/-- R74: no word matches two rows of the opcode table: a word that fits a row's mask and match has that row's number of the OP column in its OP field,
and the ten rows have ten different numbers (written out here, apart from masks and matches), so two commands whose rows a word fits are of one row. -/
def Obligations.OpcodeRowsDoNotOverlap : Prop :=
  ∀ (i j : Instr) (w : Word), w &&& i.mask = i.pattern → w &&& j.mask = j.pattern →
    let opNumber : Instr → BitVec 4 := fun k =>
      match k with
      | .nop => 0x0#4 | .encrypt => 0x1#4 | .addkey _ => 0x2#4 | .addconst _ => 0x3#4 | .subcells => 0x4#4
      | .shiftrows => 0x5#4 | .mixcols => 0x6#4 | .round _ => 0x7#4 | .step _ => 0x8#4 | .gfmul _ _ => 0x9#4
    opField w = opNumber i ∧ opField w = opNumber j ∧ opNumber i = opNumber j

/-- R76: a defined opcode is RESERVED_FIELD exactly when a reserved bit or a bit of an operand field that its form does not use is 1,
which is when the word misses its row. -/
def Obligations.ReservedFieldExactlyWhenAnUnusedBitIsSet : Prop :=
  ∀ w : Word, (opField w).toNat < 10 →
    (decode w = .error .reservedField ↔
      rsv0Field w ≠ 0#4 ∨ rsv1Field w ≠ 0#2 ∨ rsv2Field w ≠ 0#4 ∨
        (opField w ≠ 0x3#4 ∧ opField w ≠ 0x7#4 ∧ riField w ≠ 0#6) ∨
        (opField w ≠ 0x2#4 ∧ opField w ≠ 0x8#4 ∧ giField w ≠ 0#4) ∨
        (opField w ≠ 0x9#4 ∧ (gaField w ≠ 0#4 ∨ gbField w ≠ 0#4))) ∧
    (decode w = .error .reservedField ↔ ∃ i, selectRow w = some i ∧ w &&& i.mask ≠ i.pattern)

/-- R77: a word that passes R76 is OPERAND_RANGE exactly for r > 47, g > 12 or s > 11; the other commands have no range check. -/
def Obligations.OperandRangeExactlyBeyondTheLegalIndices : Prop :=
  ∀ w : Word, (opField w).toNat < 10 → decode w ≠ .error .reservedField →
    (decode w = .error .operandRange ↔
      ((opField w = 0x3#4 ∨ opField w = 0x7#4) ∧ 47 < (riField w).toNat) ∨
        (opField w = 0x2#4 ∧ 12 < (giField w).toNat) ∨
        (opField w = 0x8#4 ∧ 11 < (giField w).toNat))

/-- R75, R79: opcodes 0xA to 0xF, and only they, are ILLEGAL_OPCODE, whatever the other bits. -/
def Obligations.ReservedOpcodesAreIllegalWhateverTheOtherBits : Prop :=
  ∀ w : Word, decode w = .error .illegalOpcode ↔ 0xA ≤ (opField w).toNat

/-- R83: the encoding examples, in both directions where the assembler emits the word. -/
def Obligations.WordsOfTheSpecDecodeAsItSays : Prop :=
  decode 0x00000001#32 = .command .encrypt ∧ encode .encrypt = 0x00000001#32 ∧
  decode 0x000C0002#32 = .command (.addkey 12#4) ∧ encode (.addkey 12#4) = 0x000C0002#32 ∧
  decode 0x000D0002#32 = .error .operandRange ∧
  decode 0x00002F03#32 = .command (.addconst 47#6) ∧ encode (.addconst 47#6) = 0x00002F03#32 ∧
  decode 0x00003007#32 = .error .operandRange ∧
  decode 0x000B0008#32 = .command (.step 11#4) ∧ encode (.step 11#4) = 0x000B0008#32 ∧
  decode 0x000C0008#32 = .error .operandRange ∧
  decode 0x07900009#32 = .command (.gfmul 0x9#4 0x7#4) ∧ encode (.gfmul 0x9#4 0x7#4) = 0x07900009#32 ∧
  decode 0x00000104#32 = .error .reservedField ∧
  decode 0x1000000A#32 = .error .illegalOpcode

/-- R80: an assembler never emits a word that the engine rejects when idle. How blanks, commas and digits are read is the model's choice (log entry 22). -/
def Obligations.AssemblerEmitsOnlyWordsTheDecoderTakes : Prop :=
  ∀ (line : List Char) (w : Word), assemble line = some w →
    ∃ i, parseLine line = some i ∧ decode w = .command i

/-! ### The step: command words -/

/-- R70, R171: when the host writes a word to CTRL while the engine is idle and out of reset and the word decodes to i, the step is exec of i
on the state with that turn taken and the turn's micro-steps granted. -/
def Obligations.StepRunsTheDecodedCommand : Prop :=
  ∀ (s : State) (w : Word) (i : Instr) (n : Nat) (rest : List Turn), configOk s.cfg = true → s.inReset = false → s.busy = false →
    s.inputs = ⟨.write s.cfg.ledBase 4 w, n⟩ :: rest → decode w = .command i →
    step s = exec i { s with inputs := rest, grant := n }

/-- R171: a CTRL write is rejected with BUSY_WRITE while busy, rejected with the decoder's code for a bad word, and accepted otherwise:
`cur` and `seq` are set, BUSY <- 1, DONE <- 0, and for ENCRYPT PROGRESS <- 0; ERR and ERRCODE keep their values and do not matter.
Then the engine takes the turn's micro-steps. -/
def Obligations.CtrlWriteIsAcceptedOrRejectedInOrder : Prop :=
  ∀ (s : State) (w : Word) (n : Nat) (rest : List Turn), configOk s.cfg = true → s.inReset = false →
    s.inputs = ⟨.write s.cfg.ledBase 4 w, n⟩ :: rest →
    step s = .next (State.runGrant
      (if s.busy then { s with inputs := rest, grant := n, err := true, errCode := if s.err then s.errCode else .busyWrite }
       else match decode w with
        | .error c => { s with inputs := rest, grant := n, err := true, errCode := if s.err then s.errCode else c }
        | .command i =>
          { s with
            inputs := rest, grant := n, cur := some i, seq := 0, busy := true, done := false,
            rcnt := if i = .encrypt then 0#6 else s.rcnt, kcnt := if i = .encrypt then 0#4 else s.kcnt }))

/-- R174: while busy a write to CTRL, STATE_HI, STATE_LO, KEY_HI, KEY_MID or KEY_LO is discarded with BUSY_WRITE and the running command goes on;
a write to STATUS, IRQEN, PROGRESS, GFRES or a reserved offset never records an error, busy or not; nor does a read of any register. -/
def Obligations.WritesWhileBusyAreRejectedAndOthersNever : Prop :=
  ∀ (s : State) (n : Nat) (rest : List Turn), configOk s.cfg = true → s.inReset = false →
    (∀ off v, off ∈ [0x00, 0x10, 0x14, 0x18, 0x1C, 0x20] → s.busy = true → s.inputs = ⟨.write (s.cfg.ledBase + off) 4 v, n⟩ :: rest →
      step s = .next (State.runGrant
        { s with inputs := rest, grant := n, err := true, errCode := if s.err then s.errCode else .busyWrite })) ∧
    (∀ off v, off ∈ [0x04, 0x08, 0x0C, 0x24, 0x28, 0x2C, 0x30, 0x34, 0x38, 0x3C] → s.inputs = ⟨.write (s.cfg.ledBase + off) 4 v, n⟩ :: rest →
      ∃ t, step s = .next t ∧ ((t.err = s.err ∧ t.errCode = s.errCode) ∨ (off = 0x04 ∧ t.err = false ∧ t.errCode = .none))) ∧
    (∀ off, off < 64 → off % 4 = 0 → s.inputs = ⟨.read (s.cfg.ledBase + off) 4, n⟩ :: rest →
      ∃ t, step s = .next t ∧ t.err = s.err ∧ t.errCode = s.errCode)

/-! ### The step: registers of the window -/

/-- R31, R179: a STATUS write clears DONE by bit 1 and ERR with ERRCODE by bit 2, ignores every other bit, and is taken while busy too. -/
def Obligations.StatusWriteClearsDoneAndTheError : Prop :=
  ∀ (s : State) (v : Word) (n : Nat) (rest : List Turn), configOk s.cfg = true → s.inReset = false →
    s.inputs = ⟨.write (s.cfg.ledBase + 0x04) 4 v, n⟩ :: rest →
    step s = .next (State.runGrant
      { s with
        inputs := rest, grant := n,
        done := if v.getLsbD 1 then false else s.done,
        err := if v.getLsbD 2 then false else s.err,
        errCode := if v.getLsbD 2 then .none else s.errCode })

/-- R32: an IRQEN write stores bits 1:0, busy or not. -/
def Obligations.IrqenWriteStoresTheTwoEnables : Prop :=
  ∀ (s : State) (v : Word) (n : Nat) (rest : List Turn), configOk s.cfg = true → s.inReset = false →
    s.inputs = ⟨.write (s.cfg.ledBase + 0x08) 4 v, n⟩ :: rest →
    step s = .next (State.runGrant { s with inputs := rest, grant := n, doneIe := v.getLsbD 0, errIe := v.getLsbD 1 })

/-- R33, R34, R35: a write to PROGRESS, GFRES or a reserved offset changes nothing. -/
def Obligations.WritesToReadOnlyAndReservedOffsetsAreIgnored : Prop :=
  ∀ (s : State) (off : Nat) (v : Word) (n : Nat) (rest : List Turn), configOk s.cfg = true → s.inReset = false →
    off ∈ [0x0C, 0x24, 0x28, 0x2C, 0x30, 0x34, 0x38, 0x3C] → s.inputs = ⟨.write (s.cfg.ledBase + off) 4 v, n⟩ :: rest →
    step s = .next (State.runGrant { s with inputs := rest, grant := n })

/-- R20, R23, R200: an idle engine stores a write of a data register: STATE_HI = SV[63:32], STATE_LO = SV[31:0], KEY_HI = KV[79:48],
KEY_MID = KV[47:16], KEY_LO[15:0] = KV[15:0] with the value's bits [31:16] ignored; the other bits of SV or KV and all else stay. -/
def Obligations.IdleDataWritesStoreTheirField : Prop :=
  ∀ (s : State) (v : Word) (rest : List Turn), configOk s.cfg = true → s.inReset = false → s.busy = false →
    (s.inputs = ⟨.write (s.cfg.ledBase + 0x10) 4 v, 0⟩ :: rest →
      step s = .next { s with inputs := rest, grant := 0, sv := v ++ s.sv.extractLsb' 0 32 }) ∧
    (s.inputs = ⟨.write (s.cfg.ledBase + 0x14) 4 v, 0⟩ :: rest →
      step s = .next { s with inputs := rest, grant := 0, sv := s.sv.extractLsb' 32 32 ++ v }) ∧
    (s.inputs = ⟨.write (s.cfg.ledBase + 0x18) 4 v, 0⟩ :: rest →
      step s = .next { s with inputs := rest, grant := 0, kv := v ++ s.kv.extractLsb' 0 48 }) ∧
    (s.inputs = ⟨.write (s.cfg.ledBase + 0x1C) 4 v, 0⟩ :: rest →
      step s = .next { s with inputs := rest, grant := 0, kv := s.kv.extractLsb' 48 32 ++ v ++ s.kv.extractLsb' 0 16 }) ∧
    (s.inputs = ⟨.write (s.cfg.ledBase + 0x20) 4 v, 0⟩ :: rest →
      step s = .next { s with inputs := rest, grant := 0, kv := s.kv.extractLsb' 16 64 ++ v.extractLsb' 0 16 })

/-- R20 to R35: what an idle engine answers to a read of each offset but STATUS, the reserved bits reading 0. -/
def Obligations.IdleReadsReturnTheStoredValues : Prop :=
  ∀ (s : State) (off n : Nat) (rest : List Turn), configOk s.cfg = true → s.inReset = false → s.busy = false →
    off ∈ [0x00, 0x08, 0x0C, 0x10, 0x14, 0x18, 0x1C, 0x20, 0x24, 0x28, 0x2C, 0x30, 0x34, 0x38, 0x3C] →
    s.inputs = ⟨.read (s.cfg.ledBase + off) 4, n⟩ :: rest →
    step s = .next
      { s with
        inputs := rest, grant := 0,
        responses :=
          (if off = 0x08 then 0#30 ++ BitVec.ofBool s.errIe ++ BitVec.ofBool s.doneIe
           else if off = 0x0C then 0#20 ++ s.kcnt ++ 0#2 ++ s.rcnt
           else if off = 0x10 then s.sv.extractLsb' 32 32
           else if off = 0x14 then s.sv.extractLsb' 0 32
           else if off = 0x18 then s.kv.extractLsb' 48 32
           else if off = 0x1C then s.kv.extractLsb' 16 32
           else if off = 0x20 then 0#16 ++ s.kv.extractLsb' 0 16
           else if off = 0x24 then 0#28 ++ s.gfres
           else 0#32) :: s.responses }

/-- R22, R25, R30, R32 to R35: while busy a read of STATE_HI or STATE_LO returns a free word, of PROGRESS or GFRES a free value in its fields,
of KEY or IRQEN the stored value, of CTRL or a reserved offset 0; the engine goes on. The reserved bits of PROGRESS and GFRES reading 0 here is the model's inference (log entry 5). -/
def Obligations.BusyReadsReturnFreeOrStoredValues : Prop :=
  ∀ (s : State) (off n : Nat) (rest : List Turn), configOk s.cfg = true → s.inReset = false → s.busy = true →
    s.inputs = ⟨.read (s.cfg.ledBase + off) 4, n⟩ :: rest →
    (off ∈ [0x10, 0x14] → step s = .next (State.runGrant
      { s with inputs := rest, grant := n, responses := Config.freeWord s.draws :: s.responses, draws := s.draws + 1 })) ∧
    (off = 0x0C → step s = .next (State.runGrant
      { s with inputs := rest, grant := n, responses := (Config.freeWord s.draws &&& 0x00000F3F#32) :: s.responses, draws := s.draws + 1 })) ∧
    (off = 0x24 → step s = .next (State.runGrant
      { s with inputs := rest, grant := n, responses := (Config.freeWord s.draws &&& 0x0000000F#32) :: s.responses, draws := s.draws + 1 })) ∧
    (off ∈ [0x18, 0x1C, 0x20] → step s = .next (State.runGrant
      { s with
        inputs := rest, grant := n,
        responses :=
          (if off = 0x18 then s.kv.extractLsb' 48 32 else if off = 0x1C then s.kv.extractLsb' 16 32 else 0#16 ++ s.kv.extractLsb' 0 16)
            :: s.responses })) ∧
    (off = 0x08 → step s = .next (State.runGrant
      { s with inputs := rest, grant := n, responses := (0#30 ++ BitVec.ofBool s.errIe ++ BitVec.ofBool s.doneIe) :: s.responses })) ∧
    (off ∈ [0x00, 0x28, 0x2C, 0x30, 0x34, 0x38, 0x3C] → step s = .next (State.runGrant
      { s with inputs := rest, grant := n, responses := 0#32 :: s.responses }))

/-- R56: a read of any offset returns one value and, the engine taking no micro-step, changes nothing else of the state; an idle engine returns the same value again. -/
def Obligations.ReadsHaveNoSideEffects : Prop :=
  ∀ (s : State) (off : Nat) (rest : List Turn), configOk s.cfg = true → s.inReset = false → off < 64 → off % 4 = 0 →
    s.inputs = ⟨.read (s.cfg.ledBase + off) 4, 0⟩ :: rest →
    ∃ v d, step s = .next { s with inputs := rest, grant := 0, responses := v :: s.responses, draws := d } ∧
      (s.busy = false → d = s.draws ∧ ∀ rest', rest = ⟨.read (s.cfg.ledBase + off) 4, 0⟩ :: rest' →
        step { s with inputs := rest, grant := 0, responses := v :: s.responses } =
          .next { s with inputs := rest', grant := 0, responses := v :: v :: s.responses })

/-- R31, R40: a read of STATUS, busy or not, returns BUSY, DONE, ERR, ERRCODE and the interrupt level (DONE & DONE_IE) | (ERR & ERR_IE) in their bits, the others 0. -/
def Obligations.StatusReadShowsTheFlagsAndTheInterruptLevel : Prop :=
  ∀ (s : State) (n : Nat) (rest : List Turn), configOk s.cfg = true → s.inReset = false →
    s.inputs = ⟨.read (s.cfg.ledBase + 0x04) 4, n⟩ :: rest →
    ∃ t v, step s = .next t ∧ t.responses = v :: s.responses ∧
      v.getLsbD 0 = s.busy ∧ v.getLsbD 1 = s.done ∧ v.getLsbD 2 = s.err ∧ v.getLsbD 3 = false ∧
      (v.extractLsb' 4 4).toNat =
        (match s.errCode with | .none => 0 | .illegalOpcode => 1 | .reservedField => 2 | .operandRange => 3 | .busyWrite => 4) ∧
      v.getLsbD 8 = s.irq ∧ s.irq = ((s.done && s.doneIe) || (s.err && s.errIe)) ∧ v.extractLsb' 9 23 = 0#23

/-- R53: inside the window an access of another width, or at an offset that is not a multiple of 4, is refused, read or write. -/
def Obligations.NarrowOrMisalignedAccessesAreRefused : Prop :=
  ∀ (s : State) (off width n : Nat) (v : Word) (rest : List Turn), configOk s.cfg = true → s.inReset = false → off < 64 →
    s.inputs = ⟨.read (s.cfg.ledBase + off) width, n⟩ :: rest ∨ s.inputs = ⟨.write (s.cfg.ledBase + off) width v, n⟩ :: rest →
    (width ≠ 4 → step s = .refused .notWordAccess) ∧
    (width = 4 → off % 4 ≠ 0 → step s = .refused .misaligned) ∧
    (width = 4 → off % 4 = 0 → ∃ t, step s = .next t)

/-- R50 and log entry 8 (the model's choice): an access outside the 64 bytes of the window faults. -/
def Obligations.AccessOutsideTheWindowFaults : Prop :=
  ∀ (s : State) (a width n : Nat) (v : Word) (rest : List Turn), configOk s.cfg = true → s.inReset = false →
    (a < s.cfg.ledBase ∨ s.cfg.ledBase + 64 ≤ a) →
    s.inputs = ⟨.read a width, n⟩ :: rest ∨ s.inputs = ⟨.write a width v, n⟩ :: rest → step s = .fault .outsideWindow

▶ _Task statement_: Output must consist only of the listing's lines from the first through the line with "match k with", reproduced word for word.

▶ _Expected output_:
/-- R74: no word matches two rows of the opcode table: a word that fits a row's mask and match has that row's number of the OP column in its OP field,
and the ten rows have ten different numbers (written out here, apart from masks and matches), so two commands whose rows a word fits are of one row. -/
def Obligations.OpcodeRowsDoNotOverlap : Prop :=
  ∀ (i j : Instr) (w : Word), w &&& i.mask = i.pattern → w &&& j.mask = j.pattern →
    let opNumber : Instr → BitVec 4 := fun k =>
      match k with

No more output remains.